First Western War In Afghanistan Was An 'Imperial Disaster'
"In early 1800, this guy who has inherited the remains of his grandfather's empire at the age of only 17 — he's kicked out. He takes refuge in British India, where the British tuck him away and give him a pension, realizing that this guy could be useful in the future."
On Britain's invasion of Afghanistan
"With the 'Great Game' [as it came to be called] building up between Britain and Russia, there's competition for Asia between these two European land-based empires. ... And they both realize, if you look at the map, that these two empires are going to converge somewhere in the middle in the Hindu Kush, in this unmapped, unknown territory in the middle of Asia.
"It's an absurd undertaking, because at this point the British and the Russians are still about 1,000 miles apart.
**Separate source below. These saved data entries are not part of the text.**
-- ==== Sys2Proof/Tests/Slice0.lean ====
section
/-! SUPPORT. Tests: the checks on operands refuse what they should, every statement's hypotheses are met somewhere, and single steps
give what the spec's tables and worked examples say. -/

namespace Sys2Proof.Tests

open Sys2Proof Sys2Proof.Machine

/- Each proof waits for the kernel's word on everything before it, so they run one after another: side by side, each would hold a
thread while it waits. -/
set_option Elab.async false

/-! ## Small states -/

/-- Running in OWNED: booted, clocked, keystone code issuing, casks scheduled. -/
def owned : State := { State.reset with
  life := { State.reset.life with state := .owned }
  dbg := { State.reset.dbg with level := .closed }
  clk := { State.reset.clk with refclk := true, pllLock := true, onRefclk := false, baseline := true, timeOn := true, time := 1000 }
  pwr := { State.reset.pwr with bootStep := 9, booting := false }
  ks := { State.reset.ks with running := true } }
/-- The same with a debugger at FULL, in ANALYSIS. -/
def lab : State := { owned with life := { owned.life with state := .analysis }, dbg := { owned.dbg with level := .full } }
/-- In life-cycle state `l` after boot step 7. -/
def inLife (l : Lcs) : State := { owned with
  life := { owned.life with state := l }, dbg := { owned.dbg with level := defaultLevel l }
  pwr := { owned.pwr with bootStep := 7 }, ks := { owned.ks with running := false } }
/-- Cask 5 enabled, with SRAM data and stack segments, resident and RUNNING, in class 0 with every grant. -/
def cask5 : Cask := { state := .running, slot := some 1, budget := 1000, quota := 100
                      code := { base := 0x10000000, size := 0x1000, r := true, x := true }
                      data := { base := 0x10010000, size := 0x1000, r := true, w := true }
                      stack := { base := 0x10020000, size := 0x1000, r := true, w := true } }
def withCask (k : Cask) : State := { owned with casks := [(5, k)], caskBlk := { owned.caskBlk with classes := [(0, 0xFFFFFFFF)] } }
def run5 : State := withCask cask5
def c5 : Ctx := .cask 5
/-- Lane `l` is UP in a role with one virtual channel. -/
def laneUp (role : BitVec 2) : LaneSt := { state := .up, role := role, v := 1 }

/-- The keys of a table rise, as a check. -/
def rises : List Nat → Bool
  | a :: b :: t => decide (a < b) && rises (b :: t)
  | _ => true
theorem rises_pairwise {t : List Nat} (h : rises t = true) : t.Pairwise (· < ·) := by
  induction t with
  | nil => exact List.Pairwise.nil
  | cons a t ih =>
    cases t with
    | nil => exact List.pairwise_singleton ..
    | cons b t =>
      simp only [rises, Bool.and_eq_true, decide_eq_true_eq] at h
      refine List.pairwise_cons.mpr ⟨fun x hx => ?_, ih h.2⟩
      rcases List.mem_cons.mp hx with rfl | hx
      · exact h.1
      · exact Nat.lt_trans h.1 (List.rel_of_pairwise_cons (ih h.2) hx)
theorem keysRise_of {α : Type} {t : Tab α} (h : rises (t.map (·.1)) = true) : keysRise t :=
  List.Pairwise.of_map (·.1) (fun _ _ h => h) (rises_pairwise h)
def tabsB (s : State) : Bool :=
  rises (s.casks.map (·.1)) && rises (s.press.pages.map (·.1)) && rises (s.frame.regions.map (·.1)) &&
  rises (s.lat.pages.map (·.1)) && rises (s.lnk.map (·.1)) && rises (s.tile.tiles.map (·.1))
theorem tabsOk_of {s : State} (h : tabsB s = true) : s.tabsOk := by
  simp only [tabsB, Bool.and_eq_true] at h
  exact ⟨keysRise_of h.1.1.1.1.1, keysRise_of h.1.1.1.1.2, keysRise_of h.1.1.1.2, keysRise_of h.1.1.2, keysRise_of h.1.2, keysRise_of h.2⟩
/-! ## Witnesses: life cycle and debug -/

/-- TOKCNT at `n` in a device whose counters LC_PROVISION has set. -/
def tokens (n : Nat) (t : BitVec 4096) : State := { inLife .testLocked with
  life := { (inLife .testLocked).life with tokenTable := some t }
  ctrs := [(0, { ctrFresh with cells := List.replicate n .programmed })] }
/-- A debug session at FULL over every cask. -/
def session : Session := { level := .full, keystone := true, extest := true, last := 0x3FF }
def debugged : State := { lab with dbg := { lab.dbg with session := some session } }

/-- TapOpcodes: the TAP serves; EXTEST allowed; an opcode at each end of the gaps. -/
theorem witness_TapOpcodes : lab.tapServes = true ∧ lab.dbg.level ≠ .closed ∧ lab.extestOk = true ∧ lab.tapUp = true ∧
    (0x00 : Byte) ∉ tapNamed ∧ (0x04 : Byte) ∉ tapNamed ∧ (0x16 : Byte) ∉ tapNamed ∧ (0xFF : Byte) ∉ tapNamed := by decide
theorem witness_TokensExhausted : (tokens 16 0).tapUp = true ∧ (tokens 16 0).tamp.l3 = .none ∧ (tokens 16 0).lcBusy = false ∧
    (tokens 16 0).life.state = .testLocked ∧ (tokens 16 0).ctrNat ctrTokcnt = 16 := by decide
/-- LifeCycleRequests: the three hypotheses of every clause, then each clause's own. -/
theorem witness_LifeCycleRequests :
    (∀ l ∈ [Lcs.blank, .testLocked, .testOpen, .analysis],
      (inLife l).tapUp = true ∧ (inLife l).tamp.l3 = .none ∧ (inLife l).lcBusy = false ∧ (inLife l).life.state = l) ∧
    (inLife .blank).life.tokenTable = none ∧ (inLife .analysis).anyEgressUp = false ∧
    ({ inLife .analysis with lanes := [(0, laneUp 2)] } : State).anyEgressUp = true := by decide
/-- A wrong token, one too many mismatches, and the counts at their bounds. -/
theorem witness_LifeCycleRequests_token :
    (tokens 15 0).tapUp = true ∧ (tokens 15 0).lcBusy = false ∧ ctrVal ((tokens 15 0).ctr ctrTokcnt) = some 15 ∧
    (tokens 15 0).life.mismatches < 3 ∧ (inLife .testLocked).ctrNat ctrTokcnt < 16 ∧
    (inLife .testLocked).tokenMatches 0 0 = false ∧
    3 ≤ ({ inLife .testLocked with life := { (inLife .testLocked).life with mismatches := 3 } } : State).life.mismatches := by decide
/-- Entry 0 of a token table that holds the digest `d`. -/
theorem entry0 (d : Bytes) (h : d.length = 32) : leBytes 32 (fld (BitVec.ofNat 4096 (leNat d)) 0 256) = d := by
  have hl := leNat_lt d
  rw [h] at hl
  have e : fld (BitVec.ofNat 4096 (leNat d)) 0 256 = leNat d := by
    have h1 : leNat d < 2 ^ 4096 := Nat.lt_of_lt_of_le hl (by decide +kernel)
    have h2 : leNat d < 2 ^ 256 := Nat.lt_of_lt_of_le hl (by decide +kernel)
    rw [fld, BitVec.toNat_ofNat, Nat.mod_eq_of_lt h1, Nat.shiftRight_zero, Nat.mod_eq_of_lt h2]
  rw [e, ← h]
  exact leBytes_leNat d
/-- A token that matches: token 0 under index 0, on any device, with a table that holds its digest. -/
theorem witness_LifeCycleRequests_match : fld (0 : BitVec 264) 256 8 = 0 ∧ fld (0 : BitVec 264) 0 256 = 0 ∧
    leBytes 32 (fld (BitVec.ofNat 4096 (leNat (tokenDigest 0 0))) 0 256) = tokenDigest 0 0 :=
  ⟨by decide, by decide, entry0 _ (sha256_length _)⟩
theorem witness_LifeCycleRefusals :
    (∀ l ∈ [Lcs.personal, .owned, .scrap, .analysisPending],
      (inLife l).tapUp = true ∧ (inLife l).tamp.l3 = .none ∧ (inLife l).lcBusy = false ∧ (inLife l).life.state = l) ∧
    ({ inLife .blank with life := { (inLife .blank).life with wiping := true } } : State).lcBusy = true ∧
    owned.ksWriter = true ∧ owned.lcBusy = false ∧ owned.life.state = .owned ∧ owned.dbg.authAnalysis = false ∧
    lab.ksWriter = true ∧ lab.lcBusy = false ∧ lab.life.state = .analysis := by decide
/-- WipeRuns: a request with its authorisation, and the wipe at its first, middle and last chunk, both ways. -/
theorem witness_WipeRuns :
    (let s : State := { owned with dbg := { owned.dbg with authAnalysis := true } }
     s.ksWriter = true ∧ s.lcBusy = false ∧ s.life.state = .owned ∧ s.dbg.authAnalysis = true ∧ s.anyEgressUp = false) ∧
    (∀ (k : Fin 16) (scrap direct : Bool),
      let s : State := { inLife .analysisPending with
        life := { (inLife .analysisPending).life with wiping := true, chunk := k.val, target := scrap, directScrap := direct } }
      s.life.wiping = true ∧ s.pwr.mainPower = true ∧ s.life.chunk = k.val ∧ s.life.target = scrap ∧ s.life.directScrap = direct) := by
  decide
/-- DebugCertificates: presented while busy, barred after 8 failures, and taken. -/
theorem witness_DebugCertificates :
    (inLife .owned).tapServes = true ∧ (inLife .owned).pwr.state ≠ .sleep ∧ (inLife .owned).lcBusy = false ∧
    (inLife .owned).dbg.verifying = none ∧ (inLife .owned).dbg.fails.toNat < 8 ∧
    8 ≤ ({ owned with dbg := { owned.dbg with fails := 8 } } : State).dbg.fails.toNat ∧
    ({ owned with dbg := { owned.dbg with verifying := some ([], true) } } : State).dbg.verifying.isSome = true ∧
    owned.ksWriter = true ∧ ({ owned with dbg := { owned.dbg with verifying := some ([], true) } } : State).certCheck [] ≠ 0 ∧
    debugged.tapServes = true ∧ debugged.ksWriter = true ∧ debugged.dbg.session = some session := by decide
/-- DebugAccessRefused: a closed level permits nothing. -/
theorem witness_DebugAccessRefused :
    (inLife .owned).tapServes = true ∧ (inLife .owned).dbgPermits (dbgTarget 0) 0x40 .observe = false ∧
    (inLife .owned).dbgPermits (dbgTarget 0x7FF) 0x40000000 .control = false := by decide
/-- DebugAccessPermitted: a cask in the session's range, at the first and last word of the block. -/
theorem witness_DebugAccessPermitted :
    debugged.tapServes = true ∧ dbgTarget 5 = .cask 5 ∧ debugged.caskInRange 5 = true ∧ levelGe debugged.dbg.level .observe = true ∧
    levelGe debugged.dbg.level .control = true ∧ (0x40 : Word).toNat % 4 = 0 ∧ 0x40 ≤ (0x1FC : Word).toNat ∧ (0x1FC : Word).toNat < 0x200 ∧
    (({ debugged with casks := [(5, { cask5 with state := .halted })] } : State).cask 5).state = .halted := by decide
/-- RegisterWrites: a host at a KS register, a debugger at FULL and keystone code. -/
theorem witness_RegisterWrites :
    owned.requesterOn .host = true ∧ owned.reachesKs .host = false ∧ inCtrl (0x40000100 : Word).toNat = true ∧
    (0x40000100 : Word).toNat % 4 = 0 ∧ regKs (0x40000100 : Word).toNat = true ∧
    lab.requesterOn .debugger = true ∧ lab.reachesKs .debugger = true ∧
    owned.requesterOn .keystone = true ∧ owned.reachesKs .keystone = true := by decide
/-! ## Witnesses: power and clocks -/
Nonetheless, the British do this extraordinary, epic invasion of Afghanistan. They go around the sides of the Punjab, they go up the Indus ... They drag this artillery up mountainsides, and they actually get to Afghanistan. They hardly fight a battle, but they lose a quarter of their force to dehydration and bad planning and starvation, and it's this hellish march.
"But such is the surprise when they turn up in Afghanistan, the rulers of Kandahar flee. They take Kandahar without a shot being fired; Shah Shuja is installed in his old palace in Kabul. It looks as if it's a huge success. You have a whole winter when the British are just going shooting and ice skating and taking the foxhounds out for exercise ... Everyone seems to be happy."